# [Task objective]
Before you finish, make sure each line of the records has been retyped exactly.

# [Material for this task]

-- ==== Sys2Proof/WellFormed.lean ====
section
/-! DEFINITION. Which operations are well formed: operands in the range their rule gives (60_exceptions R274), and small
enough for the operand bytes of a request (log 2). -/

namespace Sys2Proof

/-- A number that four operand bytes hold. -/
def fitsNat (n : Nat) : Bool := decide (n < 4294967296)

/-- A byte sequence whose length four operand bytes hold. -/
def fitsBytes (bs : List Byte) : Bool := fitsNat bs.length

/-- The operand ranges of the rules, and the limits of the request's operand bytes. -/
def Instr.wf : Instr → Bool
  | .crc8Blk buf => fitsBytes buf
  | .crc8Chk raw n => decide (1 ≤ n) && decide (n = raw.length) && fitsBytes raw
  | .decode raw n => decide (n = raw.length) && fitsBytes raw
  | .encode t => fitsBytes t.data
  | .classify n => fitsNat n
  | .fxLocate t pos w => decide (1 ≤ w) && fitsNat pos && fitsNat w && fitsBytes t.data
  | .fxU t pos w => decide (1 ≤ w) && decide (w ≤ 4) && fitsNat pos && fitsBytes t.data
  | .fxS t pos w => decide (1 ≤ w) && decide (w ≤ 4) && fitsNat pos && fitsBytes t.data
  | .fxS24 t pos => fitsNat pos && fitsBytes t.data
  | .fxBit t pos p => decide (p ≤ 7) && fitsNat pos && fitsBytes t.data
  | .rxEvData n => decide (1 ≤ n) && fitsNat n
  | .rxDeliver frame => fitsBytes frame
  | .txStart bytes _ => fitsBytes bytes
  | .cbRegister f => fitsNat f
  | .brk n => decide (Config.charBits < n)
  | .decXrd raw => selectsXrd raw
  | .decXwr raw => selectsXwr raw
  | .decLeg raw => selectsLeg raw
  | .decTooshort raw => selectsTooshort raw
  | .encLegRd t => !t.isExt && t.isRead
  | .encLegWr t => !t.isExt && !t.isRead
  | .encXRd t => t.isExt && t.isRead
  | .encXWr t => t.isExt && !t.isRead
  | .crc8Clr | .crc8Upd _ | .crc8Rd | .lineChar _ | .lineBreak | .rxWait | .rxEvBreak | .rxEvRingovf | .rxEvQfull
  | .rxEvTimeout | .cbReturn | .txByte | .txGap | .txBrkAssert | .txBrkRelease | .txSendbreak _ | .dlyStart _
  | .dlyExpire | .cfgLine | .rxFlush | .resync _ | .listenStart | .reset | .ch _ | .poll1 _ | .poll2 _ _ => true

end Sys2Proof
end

# [Output of the exercise]
-- ==== Sys2Proof/WellFormed.lean ====
section
/-! DEFINITION. Which operations are well formed: operands in the range their rule gives (60_exceptions R274), and small
enough for the operand bytes of a request (log 2). -/

namespace Sys2Proof

/-- A number that four operand bytes hold. -/
def fitsNat (n : Nat) : Bool := decide (n < 4294967296)

/-- A byte sequence whose length four operand bytes hold. -/
def fitsBytes (bs : List Byte) : Bool := fitsNat bs.length

/-- The operand ranges of the rules, and the limits of the request's operand bytes. -/
def Instr.wf : Instr → Bool
  | .crc8Blk buf => fitsBytes buf
  | .crc8Chk raw n => decide (1 ≤ n) && decide (n = raw.length) && fitsBytes raw
  | .decode raw n => decide (n = raw.length) && fitsBytes raw
  | .encode t => fitsBytes t.data
  | .classify n => fitsNat n
  | .fxLocate t pos w => decide (1 ≤ w) && fitsNat pos && fitsNat w && fitsBytes t.data
  | .fxU t pos w => decide (1 ≤ w) && decide (w ≤ 4) && fitsNat pos && fitsBytes t.data
  | .fxS t pos w => decide (1 ≤ w) && decide (w ≤ 4) && fitsNat pos && fitsBytes t.data
  | .fxS24 t pos => fitsNat pos && fitsBytes t.data
  | .fxBit t pos p => decide (p ≤ 7) && fitsNat pos && fitsBytes t.data
  | .rxEvData n => decide (1 ≤ n) && fitsNat n
  | .rxDeliver frame => fitsBytes frame
  | .txStart bytes _ => fitsBytes bytes
  | .cbRegister f => fitsNat f
  | .brk n => decide (Config.charBits < n)
  | .decXrd raw => selectsXrd raw
  | .decXwr raw => selectsXwr raw
  | .decLeg raw => selectsLeg raw
  | .decTooshort raw => selectsTooshort raw
  | .encLegRd t => !t.isExt && t.isRead
  | .encLegWr t => !t.isExt && !t.isRead
  | .encXRd t => t.isExt && t.isRead
  | .encXWr t => t.isExt && !t.isRead
  | .crc8Clr | .crc8Upd _ | .crc8Rd | .lineChar _ | .lineBreak | .rxWait | .rxEvBreak | .rxEvRingovf | .rxEvQfull
  | .rxEvTimeout | .cbReturn | .txByte | .txGap | .txBrkAssert | .txBrkRelease | .txSendbreak _ | .dlyStart _
  | .dlyExpire | .cfgLine | .rxFlush | .resync _ | .listenStart | .reset | .ch _ | .poll1 _ | .poll2 _ _ => true

end Sys2Proof
end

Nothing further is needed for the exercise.